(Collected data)
/-- The fetch at a stored word reads it from its first byte. -/
theorem fetch_stored (stored : u.mem = memWrite m a 4 v) (inside : a + 4 ≤ 1048576) (hpc : u.pc = a) :
    fetch u = if (storedByte v 0).toNat / 32 % 2 = 1 then
        .ok [storedByte v 0, storedByte v 1, storedByte v 2, storedByte v 3]
      else .ok [storedByte v 0, storedByte v 1] := by
  have first : u.mem.readByte a = storedByte v 0 := stored ▸ readByte_stored m a v (k := 0) (by decide)
  rw [fetch_at hpc (by omega), if_pos inside, readBytes_four, readBytes_two, first, stored,
    readByte_stored m a v (by decide), readByte_stored m a v (by decide), readByte_stored m a v (by decide)]

/-- The fetch 2 bytes into a stored word reads its last two bytes, and an extension word from what stood after it. -/
theorem fetch_stored_upper (stored : u.mem = memWrite m a 4 v) (inside : a + 4 ≤ 1048576) (hpc : u.pc = (a : Int) + 2) :
    fetch u = if (storedByte v 2).toNat / 32 % 2 = 1 then
        if a + 6 ≤ 1048576 then .ok [storedByte v 2, storedByte v 3, m.readByte (a + 4), m.readByte (a + 5)]
        else .error ((a : Int) + 4)
      else .ok [storedByte v 2, storedByte v 3] := by
  have third : u.mem.readByte (a + 2) = storedByte v 2 := stored ▸ readByte_stored m a v (by decide)
  have fourth : u.mem.readByte (a + 3) = storedByte v 3 := stored ▸ readByte_stored m a v (by decide)
  have after : ∀ x, a + 4 ≤ x → u.mem.readByte x = m.readByte x := fun x hx =>
    stored ▸ readByte_memWrite_outside m v (by omega)
  have address : ((a + 2 : Nat) : Int) + 2 = (a : Int) + 4 := by omega
  rw [fetch_at (p := a + 2) (by omega) (by omega), readBytes_four, readBytes_two, third, fourth,
    after (a + 2 + 2) (by omega), after (a + 2 + 3) (by omega), address]

end Coherence

/-- Settles O36: the state `u` has the memory of the completed MSWP, which holds the old register at the effective address. -/
theorem storedBytesAreFetchedNext : Obligations.StoredBytesAreFetchedNext := by
  intro a b ext r s low high
  obtain ⟨ea, address⟩ := Int.eq_ofNat_of_zero_le low
  refine ⟨_, exec_mswp_of_inside ⟨low, high⟩ a r, fun u mem => ?_⟩
  rw [address] at high mem ⊢
  have stored : u.mem = memWrite s.mem ea 4 (s.reg a).toNat := mem
  have inside : ea + 4 ≤ 1048576 := by omega
  refine ⟨fun hpc => fetch_stored stored inside hpc, fun hpc => ?_⟩
  have fits : ea + 6 ≤ 1048576 ↔ (ea : Int) + 6 ≤ 1048576 := by omega
  rw [fetch_stored_upper stored inside hpc]
  simp only [fits]
  rfl

end Sys2Proof.Machine

namespace Sys2Proof.Machine

/-! PROOF. The host's operations (70_reset_and_hazards.md R221): the refusal of `Load`, and the reset state as a launch. -/

/-- Settles O52: `launch` tests the image's length first. -/
theorem oversizedImageIsRefused : Obligations.OversizedImageIsRefused := fun _ _ oversized =>
  if_neg (Nat.not_le_of_gt oversized)

/-- Settles O58: `Reset` keeps the parameters, and loading nothing leaves memory empty. -/
theorem resetStateIsEmptyLaunch : Obligations.ResetStateIsEmptyLaunch :=
  ⟨fun p _ fits => ⟨_, launch_of_fits p fits, rfl⟩, launch_of_fits Config.defaults (Nat.zero_le _)⟩

end Sys2Proof.Machine
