-- ==== Sys2Proof/Machine/Bits.lean ====
section
/-! DEFINITION. Sign extension, widths, saturation and bit fields (R5 bit numbering, R8 helpers). -/
namespace Sys2Proof

/-- Two's-complement reading of the low `n` bits of `x` (R8 `sext`). -/
def sextNat (n : Nat) (x : Nat) : Int :=
  let y := x % 2 ^ n
  if n = 0 then 0 else if y < 2 ^ (n - 1) then (y : Int) else (y : Int) - (2 ^ n : Nat)

/-- The low `n` bits of the two's complement of `x`, as a number (R8, assignment to a width). -/
def wrapNat (n : Nat) (x : Int) : Nat := (x % ((2 ^ n : Nat) : Int)).toNat

/-- `sat_s(x, n)` of R8. -/
def satS (x : Int) (n : Nat) : Int :=
  let hi : Int := ((2 ^ (n - 1) : Nat) : Int) - 1
  let lo : Int := -((2 ^ (n - 1) : Nat) : Int)
  if x < lo then lo else if hi < x then hi else x

/-- `sat_u(x, n)` of R8. -/
def satU (x : Int) (n : Nat) : Int :=
  let hi : Int := ((2 ^ n : Nat) : Int) - 1
  if x < 0 then 0 else if hi < x then hi else x

/-- Bits `hi` down to `lo` of a number (R5). -/
def bitsOf (x hi lo : Nat) : Nat := (x / 2 ^ lo) % 2 ^ (hi + 1 - lo)

/-- `floor(a / b)` rounded up. -/
def ceilDiv (a b : Nat) : Nat := (a + b - 1) / b

end Sys2Proof
end

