-- ==== Sys2Proof/Config.lean ====
section
/-! DEFINITION. What stepping B0 fixes, and the free values: values the spec leaves open are opaque constants,
so that nothing can be proved of them. -/
namespace Sys2Proof.Config

/-- DESIGN CHOICE (unsafe, log 1): what a byte of memory that nothing has written reads as. R404 leaves device
memory unspecified after module reset. -/
def unlistedByte : Byte := 0

/-- Bytes of device memory (R217). -/
def deviceBytes : Nat := 2 ^ 40
/-- Cycles of the core clock in one microsecond (R4, R22). -/
def cyclesPerUs : Nat := 2000
/-- The lodge timeout, 2^21 cycles (R230, R401). -/
def lodgeTimeout : Nat := 2 ^ 21

/-- Free value (log 2): whether a line's fetch, a hint or a weight write within its grace time takes the one or
the other allowed course; read at a counter of State. -/
opaque freeBool : Nat → Bool
/-- Free value (log 2): a byte the spec does not state. -/
opaque freeByte : Nat → Byte
/-- Free value (log 2): a number the spec does not state. -/
opaque freeNat : Nat → Nat
/-- Free value (log 19): the bytes of device memory after a module reset in a run, which R404 leaves unspecified. -/
opaque freeCells : Nat → List (Nat × Byte)
/-- Free value (log 13): the set of a chiplet cache in which a 128-byte line lies, which R233 does not give. -/
opaque l2Set : Nat → Nat
/-- Free value (log 2): the set of an L1 in which a 128-byte line lies, which R233 does not give. -/
opaque l1Set : Nat → Nat
/-- Free value (log 3): which allowed result an elementary function of R168 gives; the meaning keeps it within the bound. -/
opaque elementary : Nat → Word → Int
/-- Free value (log 4): the ECDSA P-384 public key provisioned in the root of trust (R29), as a point. -/
opaque ecdsaKey : Nat × Nat
/-- Free value (log 4): the LMS public key provisioned in the root of trust (R29), 56 bytes as RFC 8554 writes it. -/
opaque lmsKey : List Byte
/-- Free value (log 18): Swetal's PCI-SIG vendor identifier, whose number R71 does not give. -/
opaque vendorId : Nat
/-- Free value (log 4): the fused minimum version of R406. -/
opaque minVersion : Nat
end Sys2Proof.Config
end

• **Problem requirements**
All lines of the records above with the word "from" in them are to be copied.

• **Expected answer**
/-- The fetch at a stored word reads it from its first byte. -/
/-- The fetch 2 bytes into a stored word reads its last two bytes, and an extension word from what stood after it. -/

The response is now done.